The film is recognized by American Film Institute in these lists:
- AFI 100 Years 100 Cheers – No.77

===Oscar "test of time" recount===
In 2015, The Hollywood Reporter polled hundreds of academy members, asking them to re-vote on past close run decisions. Academy members indicated that, given a second chance, they would award the 1990 Oscar for Best Picture to My Left Foot instead.

==Soundtrack==
The film's score was composed by Hans Zimmer, who won a BMI Film Music Award and was nominated for a Grammy Award for Best Instrumental Composition Written for a Motion Picture or for Television for his work. The score was performed entirely by Zimmer, done electronically using samplers and synthesizers, and did not feature a single live instrument. There is a scene, however, in which the "Song to the Moon" from the opera Rusalka by Antonín Dvořák is heard on a radio as sung by Slovak lyric soprano Gabriela Beňačková.

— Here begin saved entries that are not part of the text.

-- ==== Sys2Proof/Machine/Front.lean ====
section
/-!
DEFINITION. Sys2Proof/Machine/Front.lean: what the firmware and the front end write and raise on behalf of a context: posted
writes, fault entries (R415), the device error ring (R435 to R438), MSI-X messages (R391), a queue's error log (R337, R361),
completion records (R342, R343).
-/

namespace Sys2Proof.Machine

open Sys2Proof

def State.context (s : State) (i : Nat) : Context := Tab.get {} s.contexts i
def State.setContext (s : State) (i : Nat) (c : Context) : State := { s with contexts := s.contexts.put {} i c }
def State.die (s : State) (d : Nat) : Die := Tab.get {} s.dies d
def State.setDie (s : State) (d : Nat) (x : Die) : State := { s with dies := s.dies.put {} d x }
/-- A queue's page at device reset: its level is q ÷ 64 (R331). -/
def queueReset (q : Nat) : Queue := { level := q / 64 }
def State.queue (s : State) (q : Nat) : Queue := Tab.get (queueReset q) s.queues q
def State.setQueue (s : State) (q : Nat) (x : Queue) : State := { s with queues := s.queues.put (queueReset q) q x }
def State.tag (s : State) (t : Nat) : FutureTag := Tab.get {} s.tags t
def State.setTag (s : State) (t : Nat) (x : FutureTag) : State := { s with tags := s.tags.put {} t x }
def State.port (s : State) (p : Nat) : Port := Tab.get {} s.ports p
def State.setPort (s : State) (p : Nat) (x : Port) : State := { s with ports := s.ports.put {} p x }
def State.head (s : State) (h : Nat) : Head := Tab.get {} s.heads h
def State.setHead (s : State) (h : Nat) (x : Head) : State := { s with heads := s.heads.put {} h x }

/-- A fresh number for an operation, a posted write or a result. -/
def State.fresh (s : State) : State := { s with serial := s.serial + 1 }

/-- The parts of a byte list that lie in one line each. -/
def splitLines (place : Nat) (bytes : List Byte) : List (List (Nat × Byte)) :=
  let all := placed place bytes
  let lines := all.foldl (fun (ls : List Nat) b => insertNew (lineOf b.1) ls) []
  lines.map fun n => all.filter fun b => lineOf b.1 == n

/-- Post a write of one line: it is performed by HOME_WRITE (R421). Its arrival may raise the line's heat (R102). -/
def State.postWrite (s : State) (p : PostedWrite) : State :=
  match p.bytes with
  | [] => s
  | (place, _) :: _ =>
    let s := s.fresh
    let s := if isScratch place || isDevice place then s else s.heatUp (lineOf place) p.core
    { s with posted := s.posted ++ [{ p with id := s.serial }] }.post (.homeWrite s.serial)

/-- Post a lane's part of a store: the lanes of one store reach a line as one request, so that no other party's write falls between
them (R296). `first` is how many posted writes stood before the store. -/
def State.postLane (s : State) (first : Nat) (p : PostedWrite) : State :=
  match p.bytes with
  | [] => s
  | (place, _) :: _ =>
    let same (x : PostedWrite) : Bool := match x.bytes with | b :: _ => lineOf b.1 == lineOf place | [] => false
    if (s.posted.drop first).any same then
      { s with posted := s.posted.take first ++ (s.posted.drop first).map fun x => if same x then { x with bytes := x.bytes ++ p.bytes } else x }
    else s.postWrite p

/-- Whether all writes of a party are performed, replicas included (R186, R280, R421). -/
def State.quiet (s : State) (g w : Nat) : Bool :=
  !(s.posted.any fun p => p.g == g && p.w == w) && !(s.lags.any fun r => r.g == g && r.w == w)

/-- Whether those that it issued up to number `mark` are. -/
def State.performedTo (s : State) (g w mark : Nat) : Bool :=
  !(s.posted.any fun p => p.g == g && p.w == w && p.id ≤ mark) && !(s.lags.any fun r => r.g == g && r.w == w && r.id ≤ mark)

/-- Whether the commit point of an FCOMMIT that a wave issued up to number `mark` is to come: the wave's later accesses come after it
(R227). -/
def State.commitPending (s : State) (g w mark : Nat) : Bool :=
  List.any s.tags fun (x : Nat × FutureTag) =>
    x.2.committing && (match x.2.committer with | some (g', w', m) => g' == g && w' == w && m ≤ mark | none => false)

/-- The party of the host's posted writes (R282). -/
def hostParty : Nat := noWave + 1

/-- Whether posted writes of the host have not performed, and one more behind them. -/
def State.hostWaits (s : State) : Bool := s.posted.any fun p => p.g == hostParty
def State.postHost (s : State) (bytes : List (Nat × Byte)) : State :=
  s.postWrite { id := 0, g := hostParty, w := 0, core := 127, tag := 0, bytes := bytes, ordered := true }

Similarities have been noted between the main theme and the "plantation" folk song "Shortnin' Bread". The soundtrack was issued on Varèse Sarabande.

==Home media==
The film was also successful on home video. It was released on DVD in the United States on April 30, 1997, and the special edition was released on February 4, 2003. The movie was first released on Blu-ray disc in Germany, and was finally released on Blu-ray in the United States in a special edition digibook in January 2013 by Warner Bros.

In the UK, Warner Home Video released Driving Miss Daisy on VHS in 1989. Driving Miss Daisy was then released on DVD in 2005 by Universal Pictures Home Entertainment and then in 2008 by Pathé through 20th Century Fox Home Entertainment.